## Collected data

/-- Checks and effect of a write of one member of `7.003`. -/
def State.seqCodes (s : State) (c : Nat) (on : Bool) : List Nat :=
  if on then when (!s.seqRuns c && !s.seqStartOk c) 0x0301
  else when (s.seqRuns c && s.seqNeeded c) 0x0601

def State.seqEff (s : State) (c : Fin 4) (on was : Bool) : State :=
  if on && !was then s.seqOn c else if !on && was then s.seqOff c else s

/-! ### System calibration (R209, R210) -/

/-- Target of `7.300`. -/
def State.calTarget (s : State) : Nat × Nat × Nat := (s.objN 0x7300 1, s.objN 0x7300 2, s.objN 0x7300 3)
def State.calKey (s : State) : Nat := let t := s.calTarget; trimKey t.1 t.2.1 t.2.2

/-- The target is a supply monitor, which keeps its factory trim. -/
def State.calSupply (s : State) : List Nat := when (s.calTarget.2.1 == 0x20 || s.calTarget.2.1 == 0x21) 0x0301

/-- A capture of an input that is not sampled, or of a range that is not in effect or is automatic; a capture that still runs. -/
def State.captCodes (s : State) : List Nat :=
  let (c, sel, r) := s.calTarget
  let sampled := s.sampledNow c sel
  let rangeOk := match rangeMember c sel with
    | none => r == 0
    | some m => s.objN 0x7020 m != 2 && (s.rangeOf (inKey c sel)).fine == (r == 1)
  s.calSupply ++ when (!sampled || !rangeOk) 0x0601 ++ when s.ana.capt.isSome 0x0701

/-- Commands 3 and 4: outside CONFIG and SERVICE, not on an input that feeds a running loop with a target or a stamping channel. -/
def State.calStoreCodes (s : State) : List Nat :=
  let (c, sel, _) := s.calTarget
  let key := inKey c sel
  let feeds := ((List.range 12).any fun k => s.loopRuns k && lwOut (s.loopWord k) != 0 &&
      (List.range (lwCount (s.loopWord k))).any fun i => loopKey (lwIn (s.loopWord k)) i == some key)
    || [1, 2].any fun j =>
      let k := s.objN 0x7602 j
      s.filtRuns k && fwAdc (s.filtWord k) == c && s.filtSel (s.filtWord k) == sel
  s.calSupply ++ when (!(s.life.st == .config || s.life.st == .service) && feeds) 0x0601

/-- A capture begins. -/
def State.captBegin (s : State) (full : Bool) : State :=
  { s with ana := { s.ana with capt := some { full := full, key := s.calKey, n := 0, sum := 0, bad := 0, pend := [] } } }

/-- A calibration fails with a cause of event 6701h. -/
def State.calFail (s : State) (cause : Nat) : State :=
  ((s.setObj 0x7302 1 5).setObj 0x7302 7 cause).evt 0x6701 cause

/-- The zero and full-scale captures held of the input and range that `7.300` names (R209). -/
def State.calOf (s : State) (m : Option (Nat × Int)) : Option Int :=
  match m with
  | some v => if v.1 = s.calKey then some v.2 else none
  | none => none

/-- Status 0 ... 3 from the captures held of the input. -/
def State.calStatus (s : State) : State :=
  s.setObj 0x7302 1 ((b2n (s.calOf s.ana.m0).isSome + 2 * b2n (s.calOf s.ana.mfs).isSome : Nat) : Int)

/-- A capture has its 4,096 samples. -/
def State.captDone (s : State) : State :=
  match s.ana.capt with
  | none => s
  | some p0 =>
    let p := p0.all
    if p.n < 4096 then s
    else
      let m : Option Int := if p.bad = 0 then some ((p.sum + 128) / 256 : Nat) else none
      let s1 := if p.full then { s with ana := { s.ana with capt := none, mfs := m.map (p.key, ·) } }
        else { s with ana := { s.ana with capt := none, m0 := m.map (p.key, ·) } }
      let s2 := if p.full then s1.setObj 0x7302 3 (m.getD 0) else s1.setObj 0x7302 2 (m.getD 0)
      let s3 := if p.bad = 0 then s2.calStatus else s2.calFail p.bad
      s3.commandDone 0x7301

/-- Quotient of 2^30 × 1,048,560 by a positive difference, rounded with ties upward (R209). -/
def calGain (d : Nat) : Nat := (2 * (2 ^ 30 * 1048560) + d) / (2 * d)

/-- Command 3. -/
def State.calCompute (s : State) : State :=
  match s.calOf s.ana.m0, s.calOf s.ana.mfs with
  | some m0, some mfs =>
    if m0 < 0 ∨ 32768 < m0 then s.calFail 4
    else if mfs ≤ m0 then s.calFail 5
    else
      let g := calGain (mfs - m0).toNat
      if g < 1030792152 ∨ 1234803097 < g then s.calFail 5
      else
        { s with ana := { s.ana with trimPend := assocPut s.ana.trimPend s.calKey { off16 := m0, gain := g, sys := true } } }.setObj 0x7302 1 4
  | _, _ => s.calFail 3

/-- Command 4. -/
def State.calRestore (s : State) : State :=
  { s with ana := { s.ana with trimPend := assocPut s.ana.trimPend s.calKey { off16 := 0, gain := 0, sys := false } } }

/-- Command 0; the answer owed to an abandoned capture is sent. -/
def State.calAbandon (s : State) : State :=
  let had := s.ana.capt.isSome
  let s1 := { s with ana := { s.ana with capt := none, m0 := none, mfs := none } }.setObj 0x7302 1 0
  if had then s1.commandDone 0x7301 else s1

/-! ### Checks of writes -/

/-- Fine settings exist for two-range inputs (R206); the row's range covers `7.020`. Step words: bits [9:0] zero and a selector the
converter reaches (R200, R201). -/
def stepWordOk (c w : Nat) : Bool := bits w 0 10 == 0 && w < 65536 && reaches c (bits w 10 6)

/-- Owned by the sequencer of each member's converter. -/
def State.stepCodes (s : State) (w : List (Nat × Int)) : List Nat :=
  when (w.any fun x => !stepWordOk ((x.1 - 1) / 16) x.2.toNat) 0x0301
  ++ when (w.any fun x => s.seqRuns ((x.1 - 1) / 16)) 0x0401

/-- Step counts are owned by their sequencers. -/
def State.stepCountCodes (s : State) (w : List (Nat × Int)) : List Nat := when (w.any fun x => s.seqRuns (x.1 - 1)) 0x0401

/-- Mode 1 of an excitation channel requires gain 0 (R215); owned by steering. -/
def State.exciteCodes (s : State) (w : List (Nat × Int)) : List Nat :=
  let v (i : Nat) : Int := match w.find? fun x => x.1 == i with | some x => x.2 | none => s.obj 0x7400 i
  when ((v 2 == 1 && v 3 != 0) || (v 5 == 1 && v 6 != 0)) 0x0301 ++ when s.steer.running 0x0401

/-- Sets and assignments (R217): an ANA temperature source with a source of its own is refused, and so is a change of an excitation
channel's while steering runs. -/
def State.assignCodes (s : State) (w : List (Nat × Int)) : List Nat :=
  let v (i : Nat) : Nat := (s.withWrite w 0x7501 i).toNat
  let srcOk (a : Nat) : Bool :=
    let t := a / 256
    (a % 256 ≤ 7 || a % 256 == 255) && (t == 255 || (0x20 ≤ t && t ≤ 0x33) || (t ≤ 0x1F && v (t + 1) / 256 == 255))
  when (!((List.range 34).all fun i => srcOk (v (i + 1)))) 0x0301
  ++ when (s.steer.running && w.any fun x => decide (0x21 ≤ x.1) && x.2 != s.upcoming 0x7501 x.1) 0x0401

## WHAT TO PRODUCE
Return all of the entries exactly as written.

## ANSWER SPACE
/-- Checks and effect of a write of one member of `7.003`. -/
def State.seqCodes (s : State) (c : Nat) (on : Bool) : List Nat :=
  if on then when (!s.seqRuns c && !s.seqStartOk c) 0x0301
  else when (s.seqRuns c && s.seqNeeded c) 0x0601

def State.seqEff (s : State) (c : Fin 4) (on was : Bool) : State :=
  if on && !was then s.seqOn c else if !on && was then s.seqOff c else s

/-! ### System calibration (R209, R210) -/

/-- Target of `7.300`. -/
def State.calTarget (s : State) : Nat × Nat × Nat := (s.objN 0x7300 1, s.objN 0x7300 2, s.objN 0x7300 3)
def State.calKey (s : State) : Nat := let t := s.calTarget; trimKey t.1 t.2.1 t.2.2

/-- The target is a supply monitor, which keeps its factory trim. -/
def State.calSupply (s : State) : List Nat := when (s.calTarget.2.1 == 0x20 || s.calTarget.2.1 == 0x21) 0x0301

/-- A capture of an input that is not sampled, or of a range that is not in effect or is automatic; a capture that still runs. -/
def State.captCodes (s : State) : List Nat :=
  let (c, sel, r) := s.calTarget
  let sampled := s.sampledNow c sel
  let rangeOk := match rangeMember c sel with
    | none => r == 0
    | some m => s.objN 0x7020 m != 2 && (s.rangeOf (inKey c sel)).fine == (r == 1)
  s.calSupply ++ when (!sampled || !rangeOk) 0x0601 ++ when s.ana.capt.isSome 0x0701

/-- Commands 3 and 4: outside CONFIG and SERVICE, not on an input that feeds a running loop with a target or a stamping channel. -/
def State.calStoreCodes (s : State) : List Nat :=
  let (c, sel, _) := s.calTarget
  let key := inKey c sel
  let feeds := ((List.range 12).any fun k => s.loopRuns k && lwOut (s.loopWord k) != 0 &&
      (List.range (lwCount (s.loopWord k))).any fun i => loopKey (lwIn (s.loopWord k)) i == some key)
    || [1, 2].any fun j =>
      let k := s.objN 0x7602 j
      s.filtRuns k && fwAdc (s.filtWord k) == c && s.filtSel (s.filtWord k) == sel
  s.calSupply ++ when (!(s.life.st == .config || s.life.st == .service) && feeds) 0x0601

/-- A capture begins. -/
def State.captBegin (s : State) (full : Bool) : State :=
  { s with ana := { s.ana with capt := some { full := full, key := s.calKey, n := 0, sum := 0, bad := 0, pend := [] } } }

/-- A calibration fails with a cause of event 6701h. -/
def State.calFail (s : State) (cause : Nat) : State :=
  ((s.setObj 0x7302 1 5).setObj 0x7302 7 cause).evt 0x6701 cause

/-- The zero and full-scale captures held of the input and range that `7.300` names (R209). -/
def State.calOf (s : State) (m : Option (Nat × Int)) : Option Int :=
  match m with
  | some v => if v.1 = s.calKey then some v.2 else none
  | none => none

/-- Status 0 ... 3 from the captures held of the input. -/
def State.calStatus (s : State) : State :=
  s.setObj 0x7302 1 ((b2n (s.calOf s.ana.m0).isSome + 2 * b2n (s.calOf s.ana.mfs).isSome : Nat) : Int)

/-- A capture has its 4,096 samples. -/
def State.captDone (s : State) : State :=
  match s.ana.capt with
  | none => s
  | some p0 =>
    let p := p0.all
    if p.n < 4096 then s
    else
      let m : Option Int := if p.bad = 0 then some ((p.sum + 128) / 256 : Nat) else none
      let s1 := if p.full then { s with ana := { s.ana with capt := none, mfs := m.map (p.key, ·) } }
        else { s with ana := { s.ana with capt := none, m0 := m.map (p.key, ·) } }
      let s2 := if p.full then s1.setObj 0x7302 3 (m.getD 0) else s1.setObj 0x7302 2 (m.getD 0)
      let s3 := if p.bad = 0 then s2.calStatus else s2.calFail p.bad
      s3.commandDone 0x7301

/-- Quotient of 2^30 × 1,048,560 by a positive difference, rounded with ties upward (R209). -/
def calGain (d : Nat) : Nat := (2 * (2 ^ 30 * 1048560) + d) / (2 * d)

/-- Command 3. -/
def State.calCompute (s : State) : State :=
  match s.calOf s.ana.m0, s.calOf s.ana.mfs with
  | some m0, some mfs =>
    if m0 < 0 ∨ 32768 < m0 then s.calFail 4
    else if mfs ≤ m0 then s.calFail 5
    else
      let g := calGain (mfs - m0).toNat
      if g < 1030792152 ∨ 1234803097 < g then s.calFail 5
      else
        { s with ana := { s.ana with trimPend := assocPut s.ana.trimPend s.calKey { off16 := m0, gain := g, sys := true } } }.setObj 0x7302 1 4
  | _, _ => s.calFail 3

/-- Command 4. -/
def State.calRestore (s : State) : State :=
  { s with ana := { s.ana with trimPend := assocPut s.ana.trimPend s.calKey { off16 := 0, gain := 0, sys := false } } }

/-- Command 0; the answer owed to an abandoned capture is sent. -/
def State.calAbandon (s : State) : State :=
  let had := s.ana.capt.isSome
  let s1 := { s with ana := { s.ana with capt := none, m0 := none, mfs := none } }.setObj 0x7302 1 0
  if had then s1.commandDone 0x7301 else s1

/-! ### Checks of writes -/

/-- Fine settings exist for two-range inputs (R206); the row's range covers `7.020`. Step words: bits [9:0] zero and a selector the
converter reaches (R200, R201). -/
def stepWordOk (c w : Nat) : Bool := bits w 0 10 == 0 && w < 65536 && reaches c (bits w 10 6)

/-- Owned by the sequencer of each member's converter. -/
def State.stepCodes (s : State) (w : List (Nat × Int)) : List Nat :=
  when (w.any fun x => !stepWordOk ((x.1 - 1) / 16) x.2.toNat) 0x0301
  ++ when (w.any fun x => s.seqRuns ((x.1 - 1) / 16)) 0x0401

/-- Step counts are owned by their sequencers. -/
def State.stepCountCodes (s : State) (w : List (Nat × Int)) : List Nat := when (w.any fun x => s.seqRuns (x.1 - 1)) 0x0401

/-- Mode 1 of an excitation channel requires gain 0 (R215); owned by steering. -/
def State.exciteCodes (s : State) (w : List (Nat × Int)) : List Nat :=
  let v (i : Nat) : Int := match w.find? fun x => x.1 == i with | some x => x.2 | none => s.obj 0x7400 i
  when ((v 2 == 1 && v 3 != 0) || (v 5 == 1 && v 6 != 0)) 0x0301 ++ when s.steer.running 0x0401

/-- Sets and assignments (R217): an ANA temperature source with a source of its own is refused, and so is a change of an excitation
channel's while steering runs. -/
def State.assignCodes (s : State) (w : List (Nat × Int)) : List Nat :=
  let v (i : Nat) : Nat := (s.withWrite w 0x7501 i).toNat
  let srcOk (a : Nat) : Bool :=
    let t := a / 256
    (a % 256 ≤ 7 || a % 256 == 255) && (t == 255 || (0x20 ≤ t && t ≤ 0x33) || (t ≤ 0x1F && v (t + 1) / 256 == 255))
  when (!((List.range 34).all fun i => srcOk (v (i + 1)))) 0x0301
  ++ when (s.steer.running && w.any fun x => decide (0x21 ≤ x.1) && x.2 != s.upcoming 0x7501 x.1) 0x0401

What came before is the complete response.